● **Task prompt**
For this listing, the lines between the one holding "pages (R403). -/" and the one holding "s.host with sent", inclusive, must be set down exactly.

● **Records shown**
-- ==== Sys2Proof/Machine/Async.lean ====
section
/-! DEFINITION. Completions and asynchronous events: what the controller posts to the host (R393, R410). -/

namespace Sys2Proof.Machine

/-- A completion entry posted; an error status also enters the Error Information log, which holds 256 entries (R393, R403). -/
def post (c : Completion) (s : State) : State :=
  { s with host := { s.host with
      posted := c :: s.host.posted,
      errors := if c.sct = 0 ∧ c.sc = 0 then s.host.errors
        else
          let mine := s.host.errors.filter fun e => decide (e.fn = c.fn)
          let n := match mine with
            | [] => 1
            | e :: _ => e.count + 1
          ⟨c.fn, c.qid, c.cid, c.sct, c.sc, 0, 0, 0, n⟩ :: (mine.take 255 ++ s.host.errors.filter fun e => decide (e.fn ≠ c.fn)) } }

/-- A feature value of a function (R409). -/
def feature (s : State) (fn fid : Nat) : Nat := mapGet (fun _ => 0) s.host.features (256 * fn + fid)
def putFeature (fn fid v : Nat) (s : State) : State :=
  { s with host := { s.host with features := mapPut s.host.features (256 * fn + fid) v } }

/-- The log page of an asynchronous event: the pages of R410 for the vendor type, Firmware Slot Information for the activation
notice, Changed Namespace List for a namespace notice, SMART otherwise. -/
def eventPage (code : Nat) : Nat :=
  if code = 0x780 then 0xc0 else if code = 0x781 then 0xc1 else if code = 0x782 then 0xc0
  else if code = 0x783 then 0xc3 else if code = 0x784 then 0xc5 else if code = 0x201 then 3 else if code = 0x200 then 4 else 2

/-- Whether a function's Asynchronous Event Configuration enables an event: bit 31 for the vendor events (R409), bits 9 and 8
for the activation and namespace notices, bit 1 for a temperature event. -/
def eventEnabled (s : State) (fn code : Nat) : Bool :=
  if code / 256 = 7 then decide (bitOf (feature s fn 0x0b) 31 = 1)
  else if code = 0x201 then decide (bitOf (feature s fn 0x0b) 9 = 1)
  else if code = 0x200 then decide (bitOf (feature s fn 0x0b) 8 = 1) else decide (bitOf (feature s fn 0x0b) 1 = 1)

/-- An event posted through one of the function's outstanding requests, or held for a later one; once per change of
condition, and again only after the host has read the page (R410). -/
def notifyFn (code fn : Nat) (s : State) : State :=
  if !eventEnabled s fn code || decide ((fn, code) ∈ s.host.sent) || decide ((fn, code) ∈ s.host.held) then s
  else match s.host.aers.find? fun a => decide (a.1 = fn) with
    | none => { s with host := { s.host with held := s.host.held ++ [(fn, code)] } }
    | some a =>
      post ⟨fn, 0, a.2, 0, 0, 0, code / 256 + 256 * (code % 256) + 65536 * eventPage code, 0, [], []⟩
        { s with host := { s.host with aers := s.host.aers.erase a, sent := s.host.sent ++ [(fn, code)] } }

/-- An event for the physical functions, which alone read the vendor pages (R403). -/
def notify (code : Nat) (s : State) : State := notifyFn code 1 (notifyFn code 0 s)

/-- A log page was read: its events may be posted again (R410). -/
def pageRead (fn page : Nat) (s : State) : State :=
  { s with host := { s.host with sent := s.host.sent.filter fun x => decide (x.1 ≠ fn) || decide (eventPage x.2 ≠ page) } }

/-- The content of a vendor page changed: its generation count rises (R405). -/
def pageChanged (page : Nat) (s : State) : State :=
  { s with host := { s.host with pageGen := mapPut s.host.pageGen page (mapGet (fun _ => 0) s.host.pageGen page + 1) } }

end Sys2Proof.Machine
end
...
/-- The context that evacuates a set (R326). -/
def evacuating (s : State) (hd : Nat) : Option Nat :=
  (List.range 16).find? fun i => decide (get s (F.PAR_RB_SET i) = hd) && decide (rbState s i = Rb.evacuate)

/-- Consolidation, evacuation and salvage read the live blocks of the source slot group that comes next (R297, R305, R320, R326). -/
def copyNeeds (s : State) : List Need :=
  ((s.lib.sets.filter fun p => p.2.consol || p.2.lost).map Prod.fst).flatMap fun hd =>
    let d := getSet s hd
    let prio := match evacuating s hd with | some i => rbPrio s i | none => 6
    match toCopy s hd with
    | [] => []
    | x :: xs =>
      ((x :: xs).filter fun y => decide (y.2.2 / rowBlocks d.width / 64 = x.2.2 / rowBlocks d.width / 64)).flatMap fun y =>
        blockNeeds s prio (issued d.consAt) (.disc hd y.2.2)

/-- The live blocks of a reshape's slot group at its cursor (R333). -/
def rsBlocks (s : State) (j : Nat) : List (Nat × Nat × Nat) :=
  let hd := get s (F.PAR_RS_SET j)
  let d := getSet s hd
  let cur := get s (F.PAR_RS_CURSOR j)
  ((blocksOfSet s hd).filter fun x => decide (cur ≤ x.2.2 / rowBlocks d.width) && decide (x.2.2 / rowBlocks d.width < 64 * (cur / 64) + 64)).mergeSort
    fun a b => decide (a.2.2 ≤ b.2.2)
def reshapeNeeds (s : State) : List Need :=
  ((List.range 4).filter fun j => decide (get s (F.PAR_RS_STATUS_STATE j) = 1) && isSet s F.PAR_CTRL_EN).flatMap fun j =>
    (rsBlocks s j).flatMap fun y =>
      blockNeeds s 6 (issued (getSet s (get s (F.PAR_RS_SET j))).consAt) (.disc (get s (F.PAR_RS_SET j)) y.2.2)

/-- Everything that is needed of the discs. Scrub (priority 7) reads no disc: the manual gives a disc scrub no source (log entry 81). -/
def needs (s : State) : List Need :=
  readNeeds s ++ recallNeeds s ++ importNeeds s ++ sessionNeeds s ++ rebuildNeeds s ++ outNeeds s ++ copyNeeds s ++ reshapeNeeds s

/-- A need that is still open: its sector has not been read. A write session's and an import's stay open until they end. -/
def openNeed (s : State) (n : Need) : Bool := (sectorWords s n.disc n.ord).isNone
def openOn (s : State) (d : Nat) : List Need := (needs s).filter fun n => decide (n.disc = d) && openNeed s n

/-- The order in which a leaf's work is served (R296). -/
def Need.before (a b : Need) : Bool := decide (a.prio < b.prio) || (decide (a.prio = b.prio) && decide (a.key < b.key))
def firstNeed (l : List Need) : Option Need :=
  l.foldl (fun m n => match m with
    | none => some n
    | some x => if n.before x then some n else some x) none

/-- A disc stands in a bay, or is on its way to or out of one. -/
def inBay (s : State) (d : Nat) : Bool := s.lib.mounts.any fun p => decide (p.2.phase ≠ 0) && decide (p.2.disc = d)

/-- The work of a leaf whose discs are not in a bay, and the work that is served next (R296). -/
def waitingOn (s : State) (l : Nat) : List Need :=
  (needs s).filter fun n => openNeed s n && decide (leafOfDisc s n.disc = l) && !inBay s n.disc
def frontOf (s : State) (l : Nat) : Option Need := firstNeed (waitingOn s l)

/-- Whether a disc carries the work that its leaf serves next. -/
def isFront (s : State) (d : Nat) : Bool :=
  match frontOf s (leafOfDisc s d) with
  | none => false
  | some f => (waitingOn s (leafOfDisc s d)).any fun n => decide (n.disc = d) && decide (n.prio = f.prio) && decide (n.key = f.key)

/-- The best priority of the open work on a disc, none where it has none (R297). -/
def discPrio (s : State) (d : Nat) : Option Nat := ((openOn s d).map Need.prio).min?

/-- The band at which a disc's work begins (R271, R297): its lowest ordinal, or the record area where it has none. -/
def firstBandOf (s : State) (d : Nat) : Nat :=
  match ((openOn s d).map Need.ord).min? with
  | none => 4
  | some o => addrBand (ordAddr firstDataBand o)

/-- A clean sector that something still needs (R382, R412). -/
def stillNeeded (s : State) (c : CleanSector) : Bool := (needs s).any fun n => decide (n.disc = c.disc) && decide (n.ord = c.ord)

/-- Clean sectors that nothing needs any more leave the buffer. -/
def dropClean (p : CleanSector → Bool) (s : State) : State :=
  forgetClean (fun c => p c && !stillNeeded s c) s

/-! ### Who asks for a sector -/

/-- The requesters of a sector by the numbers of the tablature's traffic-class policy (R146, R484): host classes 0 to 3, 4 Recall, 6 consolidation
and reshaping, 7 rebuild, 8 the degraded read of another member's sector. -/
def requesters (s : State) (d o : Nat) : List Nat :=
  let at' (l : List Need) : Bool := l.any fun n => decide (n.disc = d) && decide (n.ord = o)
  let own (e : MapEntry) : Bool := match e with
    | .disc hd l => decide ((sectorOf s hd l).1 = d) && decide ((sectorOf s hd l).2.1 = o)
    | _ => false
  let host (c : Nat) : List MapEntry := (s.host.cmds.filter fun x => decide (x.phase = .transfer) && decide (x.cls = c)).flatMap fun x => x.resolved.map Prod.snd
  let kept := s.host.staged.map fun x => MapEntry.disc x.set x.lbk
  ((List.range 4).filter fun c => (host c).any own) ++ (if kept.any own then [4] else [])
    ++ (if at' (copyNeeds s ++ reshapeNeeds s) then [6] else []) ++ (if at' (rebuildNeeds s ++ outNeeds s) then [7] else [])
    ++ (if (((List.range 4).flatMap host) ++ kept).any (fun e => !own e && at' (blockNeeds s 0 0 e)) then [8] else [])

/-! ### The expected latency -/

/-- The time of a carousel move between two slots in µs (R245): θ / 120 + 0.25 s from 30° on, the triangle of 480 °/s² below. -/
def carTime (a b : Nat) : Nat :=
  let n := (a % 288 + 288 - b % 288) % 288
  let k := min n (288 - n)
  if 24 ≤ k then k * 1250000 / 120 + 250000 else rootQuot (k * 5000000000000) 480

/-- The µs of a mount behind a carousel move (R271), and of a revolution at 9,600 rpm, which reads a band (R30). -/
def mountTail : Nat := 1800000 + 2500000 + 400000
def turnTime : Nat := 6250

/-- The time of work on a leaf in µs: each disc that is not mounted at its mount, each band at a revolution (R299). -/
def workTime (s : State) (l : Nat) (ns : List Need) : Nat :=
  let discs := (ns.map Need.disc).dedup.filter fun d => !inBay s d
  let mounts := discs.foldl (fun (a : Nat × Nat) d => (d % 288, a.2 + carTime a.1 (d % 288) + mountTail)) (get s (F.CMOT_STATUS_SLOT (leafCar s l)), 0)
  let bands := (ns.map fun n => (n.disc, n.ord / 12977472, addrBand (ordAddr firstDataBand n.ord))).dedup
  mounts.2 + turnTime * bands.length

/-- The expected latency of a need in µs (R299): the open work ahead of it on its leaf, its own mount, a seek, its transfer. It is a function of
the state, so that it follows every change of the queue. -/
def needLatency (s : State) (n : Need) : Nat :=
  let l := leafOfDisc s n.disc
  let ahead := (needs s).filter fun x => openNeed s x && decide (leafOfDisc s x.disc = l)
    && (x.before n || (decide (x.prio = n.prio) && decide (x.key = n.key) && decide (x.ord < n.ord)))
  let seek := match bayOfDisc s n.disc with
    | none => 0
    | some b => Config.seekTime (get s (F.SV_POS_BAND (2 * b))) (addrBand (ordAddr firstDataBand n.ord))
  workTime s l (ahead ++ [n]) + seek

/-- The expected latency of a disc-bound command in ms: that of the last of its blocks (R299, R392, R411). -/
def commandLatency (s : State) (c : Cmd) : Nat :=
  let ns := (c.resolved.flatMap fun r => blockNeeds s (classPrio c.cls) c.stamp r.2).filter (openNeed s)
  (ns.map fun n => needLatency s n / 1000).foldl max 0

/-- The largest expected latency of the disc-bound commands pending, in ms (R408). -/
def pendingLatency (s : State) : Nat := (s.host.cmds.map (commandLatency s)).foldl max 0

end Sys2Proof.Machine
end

● **Exercise output**
/-- An event for the physical functions, which alone read the vendor pages (R403). -/
def notify (code : Nat) (s : State) : State := notifyFn code 1 (notifyFn code 0 s)

/-- A log page was read: its events may be posted again (R410). -/
def pageRead (fn page : Nat) (s : State) : State :=
  { s with host := { s.host with sent := s.host.sent.filter fun x => decide (x.1 ≠ fn) || decide (eventPage x.2 ≠ page) } }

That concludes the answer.